Lets understand what the question is asking with a simple example:Mo2men wrote:If F is the prime factorization of N!, how many factors in F have an exponent of 1?
(1) 30 ≤ N ≤ 40
(2) 27 ≤ N ≤ 35
Source: Magoosh
OA: E
If N=6. N! = 6! = 6*5*4*3*2*1. Prime factorization for this would look something like: F= 5^1 * 3^2 * 2^4 ==> So 1 factor (i.e 5) in F has exponent of 1
As you can see the prime factor closest to N (i.e. 5) will have the exponent of 1. However, as the value of N increases, there may be many more such prime factors with exponent of 1. For example, if N=22: 19, 17 ... etc. will have exponent as 1. If N=23: 23, 19, 17 .. will have exponent as 1. If you note, N=23 has one additional prime factor with exponent of 1 than N=22.
Once we understand this, the question actually becomes easier to solve:
how many factors in F have an exponent of 1?
(1) 30 ≤ N ≤ 40
Take N=30. The prime factors with exponent 1 will be lets say X i.e. 29, 23, 19 ... etc.
Take N=31. The prime factors with exponent 1 will be X+1 i.e. 31, 29, 23, 19 ... etc.

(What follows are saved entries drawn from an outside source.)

-- ==== Sys2Proof/Machine/Core.lean ====
section
/-! DEFINITION. The machine behind the host's interface. -/

def Sys2Proof.core : Host.Core :=
  { State := Sys2Proof.Machine.State, Fault := Sys2Proof.Machine.Fault,
    Refusal := Sys2Proof.Machine.Refusal, step := Sys2Proof.Machine.step,
    reset := Sys2Proof.Machine.State.reset }
end

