/-- 70_reset_and_hazards.md R136: after a size drop on the declared length the next read takes its
header 8 bytes further on, inside the refused frame. -/
def Obligations.DroppedFrameLosesBoundary : Prop :=
  ∀ (s t : State) (filter : Option Byte) (hdr : Bytes8) (rest : List Byte),
    s.fault = false → s.PlainSource → s.upcoming = hdr.toList ++ rest →
    8 + rest.length < hdr.b0.toNat * 256 + hdr.b1.toNat →
    exec (readCommand filter) s = .next t → t.fault = false →
    t.upcoming = rest ∧ t.PlainSource
end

So the answer could be either X or X+1 depending on value of N. So with these examples itself (1) is insufficient.
(2) 27 ≤ N ≤ 35
Same principle can be applied here, so leaving for you to practice. Hint: Take example of N=28 and N=29.
(2) is insufficient also.
(1) + (2) you get an even bigger range 30 <= N <= 35. So that will be definitely insufficient as well.
Hence answer (E)
Hope this helps!